Quick/Review: Robert Darnton, The Case for Books (2009)

by Anthony Mandal

The Case for Books: Past, Present, and Future, first published last year in hardback and last month in paperback, is a retrospective collection of essays by Darnton written over the last thirty years, and published principally in the New York Review of Books, but also in other journals such as Daedalus and the Chronicle of Higher Education. Divided into three sections—Future, Present and Past—the collection of linked essays begins with an interrogative piece focused on the Google Books digitization initiative and its potential impact for scholars and readers worldwide in the rapidly changing world of new media. The book continues with essays that focus on the opportunities supplied through the emergent world of digital economies over the last fifteen years. The final section offers some interesting insights into the politics of textual conservation (and how they may have failed dismally in the post-war era), as well as the value of book history and bibliography in sounding the depths of textual uncertainty, effortlessly bringing Shakespeare, commonplace books and Voltaire into his ruminations.

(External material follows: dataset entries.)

-- ==== Sys2Proof/Machine/Foyer.lean ====
section
/-!
DEFINITION. The Foyer: boot records, the choice of the firmware slot, and the boot sequence up to STANDBY, DISCOVER or RECOVERY (R474 to R482, R501,
R511, R513, R514).
-/
namespace Sys2Proof.Machine

/-! ### Boot records (R475, R476, R501, R511) -/

/-- Note a 0x6xxx code. -/
def Dev.svcErr (d : Dev) (code : Nat) : Dev := d.setFld R.SVC_LAST_ERR code

/-- Replace bytes of a list at an offset. -/
def putAt (bs : List Byte) (off : Nat) (x : List Byte) : List Byte := bs.take off ++ x ++ bs.drop (off + x.length)

/-- A boot record is valid when MAGIC, FORMAT and CRC are right. -/
def recordValid (bs : List Byte) : Bool :=
  decide (leAt bs 0 4 = 0x52425746) && decide (leAt bs 4 2 = 1) && decide (leAt bs 252 4 = crc32 (slice bs 0 252))

/-- The bytes of boot record 0 (A) or 1 (B). -/
def Dev.recordOf (d : Dev) (c : Nat) : List Byte := d.flashRead (flashBoot c) 256

/-- A number of the record in use. Log 214 (DEDUCED, unsafe). -/
def Dev.rec_ (d : Dev) (off n : Nat) : Nat := leAt d.svc.record off n

/-- STATE of a firmware slot in the record in use: 0 EMPTY, 1 GOOD, 2 TRIAL, 3 BAD. -/
def Dev.slotState (d : Dev) (s : Nat) : Nat := d.rec_ (13 + s) 1

/-- TRIAL_S and HOLD_S as they act. -/
def Dev.trialSeconds (d : Dev) : Nat := let v := d.rec_ 84 2; if 30 ≤ v ∧ v ≤ 3600 then v else 120
def Dev.holdSeconds (d : Dev) : Nat := let v := d.rec_ 86 2; if 1 ≤ v ∧ v ≤ 600 then v else 10

/-- Use a record: SVC.STATUS shows its slots. -/
def Dev.useRecord (d : Dev) (c : Nat) (bs : List Byte) : Dev :=
  let d := { d with svc := { d.svc with record := bs, recordValid := true } }
  ((d.setFld R.GLB_BOOT_RECORD c).setFld R.SVC_STATUS_SLOT_A (leAt bs 13 1)).setFld R.SVC_STATUS_SLOT_B (leAt bs 14 1)

/-- The record that is not current takes new contents, SEQ and CRC (R511). `held`: what the flash holds where it did not take what was programmed.
Answers whether the record was read back. Log 28 (DESIGN CHOICE, unsafe). -/
def Dev.recordWrite (d : Dev) (bs : List Byte) (held : Option (List Byte)) : Dev × Bool :=
  let target := 1 - d.fld R.GLB_BOOT_RECORD
  let body := putAt bs 8 (leBytes 4 (d.rec_ 8 4 + 1))
  let new := putAt body 252 (leBytes 4 (crc32 (slice body 0 252)))
  let got := fit 256 (held.getD new)
  let d := d.flashFill (flashBoot target) 4096 got
  if got = new then (d.useRecord target new, true) else ((d.svcErr 0x600D).raise R.SVC_EVENTS_FLASH_FAIL, false)

/-- A fallback is noted in a record: FALLBACK_CNT, saturating, and FALLBACK_CODE (R501, R513, R514). -/
def fallbackIn (bs : List Byte) : List Byte := putAt (putAt bs 90 (leBytes 2 (min (leAt bs 90 2 + 1) 65535))) 92 (leBytes 2 0x600F)

/-- Choose a boot record (R476): of the valid ones, the greater SEQ, and A when they are equal. -/
def Dev.chooseRecord (d : Dev) : Dev × Bool :=
  let a := d.recordOf 0
  let b := d.recordOf 1
  if recordValid a ∧ (!recordValid b ∨ leAt b 8 4 ≤ leAt a 8 4) then (d.useRecord 0 a, true)
  else if recordValid b then (d.useRecord 1 b, true) else (d, false)

/-- The network address in use (R498, R500, R501): static, or link-local. -/
def Dev.netAddress (d : Dev) : Nat :=
  if d.svc.recordValid ∧ d.rec_ 70 1 = 0 then beNat (slice d.svc.record 72 4)
  else 0xA9FE0000 + (1 + Config.linkLocal.toNat / 256 % 254) * 256 + Config.linkLocal.toNat % 256

/-! ### The firmware slot (R513) -/

/-- Does a slot pass verification. -/
def Dev.slotGood (d : Dev) (s : Nat) : Bool := decide (imageCheck 1 (d.flashImage (flashFirmware s) firmwareSize) = .ok)

/-- The other slot becomes FW_PREF in a record that marks slot `s` BAD; the fallback is noted when a trial ran out. Log 28 (DESIGN CHOICE, unsafe). -/
def Dev.slotBad (d : Dev) (s : Nat) (trial : Bool) : Dev :=
  let bs := putAt (putAt d.svc.record (13 + s) [3]) 12 [BitVec.ofNat 8 (1 - s)]
  let d := (d.recordWrite (if trial then fallbackIn bs else bs) none).1
  if trial then (d.svcErr 0x600F).raise R.SVC_EVENTS_FALLBACK else d

/-- Steps 2 to 5 of R513; the number bounds the restarts. Answers the slot that boots. -/
def Dev.slotChoice (d : Dev) : Nat → Dev × Option Nat
  | 0 => (d, none)
  | n + 1 =>
    let pref := d.rec_ 12 1 % 2
    let d := if d.slotState pref = 2 ∧ d.rec_ 15 1 = 0 then d.slotBad pref true else d
    let pref := d.rec_ 12 1 % 2
    let pick : Option Nat := if d.slotState pref = 1 then some pref else if d.slotState (1 - pref) = 1 then some (1 - pref) else none
    match pick with
    | none => (d, none)
    | some s => if d.slotGood s then (d, some s) else (d.slotBad s false).slotChoice n

/-- The choice of the firmware slot (R513). Answers the slot that boots, and whether it boots as a trial. -/
def Dev.chooseSlot (d : Dev) : Dev × Option (Nat × Bool) :=
  let pref := d.rec_ 12 1 % 2
  let later := fun (x : Dev × Option Nat) => (x.1, x.2.map fun s => (s, false))
  if d.slotState pref = 2 ∧ 0 < d.rec_ 15 1 then
    let d := (d.recordWrite (putAt d.svc.record 15 (leBytes 1 (d.rec_ 15 1 - 1))) none).1
    if d.slotGood pref then (d, some (pref, true)) else later ((d.slotBad pref false).slotChoice 3)
  else later (d.slotChoice 3)

/-- The firmware of a slot starts; a trial boot arms the trial timer, from reset (R514). -/
def Dev.startFirmware (d : Dev) (s : Nat) (trial : Bool) : Dev :=
  let d := match imageOf (d.flashImage (flashFirmware s) firmwareSize) with
    | some m => { d with fwVersion := m.version, fwBuild := m.build }
    | none => d
  let d := d.setFld R.GLB_BOOT_FW_SLOT s
  if trial then { d.setFld R.SVC_STATUS_TRIAL 1 with svc := { d.svc with trialEnd := some (usCycles (1000000 * d.trialSeconds)) } } else d

/-- Firmware version as text (R369, R503). -/
def Dev.versionText (d : Dev) : List Byte := (List.range 32).map fun i => Config.versionText d.fwVersion d.fwBuild i

/-! ### The sequence (R474) -/

/-- Recipe `i` is read into the recipe store, or marked empty (R481). -/
def Dev.loadRecipe (d : Dev) (i : Nat) : Dev :=
  let bs := d.flashImage (flashRecipe i) recipeSize
  let ok := decide (imageCheck 2 bs = .ok)
  (d.setCfg fun x => { x with recipes := tset [] x.recipes i (if ok then bs else []) }).setFld (Fld.bit R.GLB_BOOT_RECIPES i) (b2n ok)

/-- Steps 2 to 7 of the Foyer: boot record, DRAM, firmware slot, recipes, Pantry and models.  A failure leaves its code in GLB.LAST_ERR.
Log 27 (DEDUCED, unsafe). -/
def Dev.foyerSteps (d : Dev) (trained : List Nat) : Dev :=
  let (d, found) := d.chooseRecord
  let d := d.setFld R.SVC_IP d.netAddress
  let failed := fun (d : Dev) (code : Nat) => (d.glbErr code).setCfg fun x => { x with foyerBad := true }
  if !found then failed d 0x8012 else
  let d := (d.setFld R.GLB_BOOT_POSITION (d.rec_ 18 1)).setFld R.GLB_BOOT_AUTO_RUN (d.rec_ 17 1)
  match d.memConfigure (d.rec_ 20 4 % 512) (bytesWords 9 (slice d.svc.record 24 36)) trained with
  | (d, some code) => failed d code
  | (d, none) =>
    match d.chooseSlot with
    | (d, none) => failed d 0x8013
    | (d, some (s, trial)) =>
      let d := (d.startFirmware s trial).setCfg fun x => { x with fwRuns := true }
      (((List.range 4).foldl Dev.loadRecipe d).pantryBoot.loadModelSlot 0).loadModelSlot 1

/-- RESET_RELEASE: fuses are read, clocks run, and the part moves from RESET to FOYER, whose steps begin (R548, R474).  `trained`: the DRAM channels
that pass training. Log 27 (DEDUCED, unsafe), 33 (DESIGN CHOICE, unsafe). -/
def Dev.resetRelease (d : Dev) (trained : List Nat) : Dev :=
  if d.mode ≠ .reset then d else
  let d := ((d.setMode .foyer).setFlag R.GLB_PLAT_STATUS_LANE_REFCLK_OK (!d.plat.lost.contains 1)).setFlag R.GLB_PLAT_STATUS_PCIE_REFCLK_OK (!d.plat.lost.contains 2)
  let d := (List.range 16).foldl (fun d n => d.setFlag (R.STR_LBL_STATUS_EMITTING n) true) d
  ((d.setStripe 16 1).setFld (R.TST_UCODE_SEQ 16) d.cfg.ucode).recount.foyerSteps trained

/-- Apply the boot recipe and commit it: epoch 1 (R474 step 8, R482). Answers whether it was applied. -/
def Dev.bootRecipe (d : Dev) : Dev × Bool :=
  let (d, bad) := d.recipeApply (d.rec_ 16 1 % 4) false 0 none
  if bad.isSome then (d, false) else
  let (d, bad) := d.sealEnd 31
  if bad.isSome then (d.recipeDrop, false) else
  let d := (d.advance (d.time + 1)).commitDue none [{ index := none, whos := [.reg] }]
  (d, true)

/-- A recipe on trial is confirmed, or given up for PREV_RECIPE (R514). -/
def recipeConfirmed (bs : List Byte) : List Byte := putAt bs 89 [0]
def recipeGivenUp (bs : List Byte) : List Byte := fallbackIn (putAt (putAt bs 16 (slice bs 88 1)) 89 [0])

/-- FOYER_COMPLETE: the sequence ends in STANDBY or DISCOVER, or in RECOVERY on a failure; a boot recipe on trial that fails is given up, and the
part resets (R466, R474, R514). Log 27 (DEDUCED, unsafe), 29 (DESIGN CHOICE, unsafe). -/
def Dev.foyerComplete (d : Dev) : Dev :=
  if d.mode ≠ .foyer then d
  else if d.cfg.foyerBad then d.setMode .recovery else
  let onTrial := decide (d.rec_ 89 1 % 2 = 1)
  let (d, ok) := d.bootRecipe
  if ok then
    let d := if onTrial then (d.recordWrite (recipeConfirmed d.svc.record) none).1 else d
    let d := d.unhealthy
    if d.rec_ 17 1 % 2 = 1 then d.enterDiscover else d.setMode .standby
  else if onTrial then
    (((d.recordWrite (recipeGivenUp d.svc.record) none).1.svcErr 0x600F).raise R.SVC_EVENTS_FALLBACK).warmReset none
  else (d.glbErr 0x8011).setMode .recovery

end Sys2Proof.Machine
end

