-- ==== Sys2Proof/Machine/PositionCommands.lean ====
section
/-!
DEFINITION. What the commands of the web position (chapter 1) mean.
-/
namespace Sys2Proof.Machine

/-- ENCODER_EDGE (R24): A filtered edge on an encoder phase updates that encoder's count and interpolation history, and through them WPOS, MD and SPEED. -/
def execEncoderEdge (e : Fin 4) (a b : Bool) (at_ stable : Nat) (s : State) : Host.Outcome State Fault Refusal := s.always fun d => d.encoderRow e.val a b at_ stable

/-- Z_EDGE (R26): A rising Z edge in forward motion compares the counts since the last Z edge with Z_COUNT and may set ZSLIP. -/
def execZEdge (e : Fin 4) (at_ : Nat) (s : State) : Host.Outcome State Fault Refusal := s.run fun d => d.zEdge e.val at_

/-- ENCODER_LOST (R28): An encoder shows no edge for STOP_US while the web moves, becomes LOST, and may leave no position source. -/
def execEncoderLost (e : Fin 4) (at_ : Nat) (s : State) : Host.Outcome State Fault Refusal := s.run fun d => d.encoderLost e.val at_

/-- MOTION_STOP (R37): The speed source shows no edge within STOP_US, or the speed falls below MOVE_SPEED: STOPPED is set and MOTION_STOP fires once. -/
def execMotionStop (at_ : Nat) (s : State) : Host.Outcome State Fault Refusal := s.run fun d => d.motionRow at_

/-- READMIT (R29): A write of READMIT = 1 returns an excluded encoder to use in the next cycle, with ADJ recomputed. -/
def execReadmit (e : Fin 4) (v : BitVec 32) (s : State) : Host.Outcome State Fault Refusal := s.run fun d => d.hostWrite (0x101000 + 0x40 * e.val) (v.toNat ||| 0x10000)

/-- MD_OFFSET_WRITE (R35): A write of MD_OFFSET is taken only in the allowed modes; in any other mode it is ignored and sets WR_IGNORED. -/
def execMdOffsetWrite (v : BitVec 64) (s : State) : Host.Outcome State Fault Refusal := s.always fun d => d.mdOffsetWrite v.toNat

/-- LTRIG_TARGET (R41): HWM reaches a generator's next target and the generator issues a trigger, or waits on the ceiling and drops further targets. -/
def execLtrigTarget (g : Fin 48) (at_ : Nat) (s : State) : Host.Outcome State Fault Refusal := s.run fun d => d.ltrigTarget g.val at_

/-- TRG_CEIL_EXPIRY (R43): The ceiling interval ends, and the trigger that was waiting on it is issued. -/
def execTrgCeilExpiry (g : Fin 48) (s : State) : Host.Outcome State Fault Refusal := s.run fun d => d.ceilExpiry g.val

/-- TRG_FLOOR_EXPIRY (R44): A generator has issued no trigger for TRG_FLOOR ns and issues a floor trigger. -/
def execTrgFloorExpiry (g : Fin 48) (s : State) : Host.Outcome State Fault Refusal := s.run fun d => d.floorExpiry g.val

/-- TRG_CLEAR (R43): A write of TRG_CTRL.CLEAR = 1 clears TRG_ISSUED, SKIPPED and OVERSPEED. -/
def execTrgClear (g : Fin 48) (v : BitVec 32) (s : State) : Host.Outcome State Fault Refusal := s.run fun d => d.hostWrite (0x102000 + 0x20 * g.val) (v.toNat ||| 0x80000000)

/-- LINE_PASSED (R46): HWM reaches the grid position of the next output line, which advances LINES_PASSED. -/
def execLinePassed (at_ : Nat) (differs : Bool) (s : State) : Host.Outcome State Fault Refusal := s.run fun d => d.linePassed at_ differs

/-- CMP_FIRE (R51): MD + D reaches or crosses an armed slot's target: the slot fires, then disarms or moves its target by PERIOD. -/
def execCmpFire (k : Fin 256) (at_ : Nat) (s : State) : Host.Outcome State Fault Refusal := s.run fun d => d.cmpRow k.val at_

/-- CMP_ARM (R50): A write of CMP_CTRL.ARM reads TARGET, PERIOD, LEAD and the direction into the slot and arms it, or disarms it with 0. -/
def execCmpArm (k : Fin 256) (v : BitVec 32) (s : State) : Host.Outcome State Fault Refusal := s.run fun d => d.hostWrite (0x104010 + 0x20 * k.val) (v.toNat)

/-- POS_SYNC_EDGE (R57): A slave latches its position clock at a rising edge of POS_SYNC. -/
def execPosSyncEdge (at_ : Nat) (s : State) : Host.Outcome State Fault Refusal := s.run fun d => d.posSyncEdge at_

/-- POS_RECEIVE (R458): A POS packet is paired with the latch of equal SYNC_SEQ, so that the slave extrapolates its position, or it is discarded. -/
def execPosReceive (side : Fin 2) (p : RxPacket) (s : State) : Host.Outcome State Fault Refusal := s.run fun d => d.packet side.val PT.pos p fun d => (d.pairMsg (posMsgOf p.payload)).1

/-- HOLDOVER (R59): Four pulses without a matching message, or four periods without a pulse, set HOLDOVER and extrapolate at the last SPEED. -/
def execHoldover (at_ : Nat) (s : State) : Host.Outcome State Fault Refusal := s.run fun d => d.holdover at_

/-- HEARTBEAT_IDLE (R252): HB_IDLE_MS ms pass without a HEARTBEAT, and one is created. -/
def execHeartbeatIdle (s : State) : Host.Outcome State Fault Refusal := s.run fun d => d.hbIdle

/-- POS_SYNC_PULSE (R56): Every 1,024 position clocks the master pulses POS_SYNC and sends a POS message. -/
def execPosSyncPulse (s : State) : Host.Outcome State Fault Refusal := s.run fun d => d.posSyncPulse

/-- HOLDOVER_EXPIRY (R59): After HOLDOVER_US the slave switches to its local encoder with MASTER_LOST, or sets POS_LOST and requests FAULT. -/
def execHoldoverExpiry (s : State) : Host.Outcome State Fault Refusal := s.run fun d => d.holdoverExpiry

end Sys2Proof.Machine
end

Darnton provides a persuasive and nuanced discourse on issues relating to history of the book and, more crucially perhaps, our own present negotiations with textuality. Although this book amounts in many ways to a polemical text, it is nevertheless self-aware polemic and Darnton charts a cautious course between criticism and sympathy in his essays, constructing a dialogic text in many ways. This is a must-read for literary scholars, book historians and anyone interested in the ways in which our response to textuality is shaped by material and economic concerns that we may overlook in our usual responses.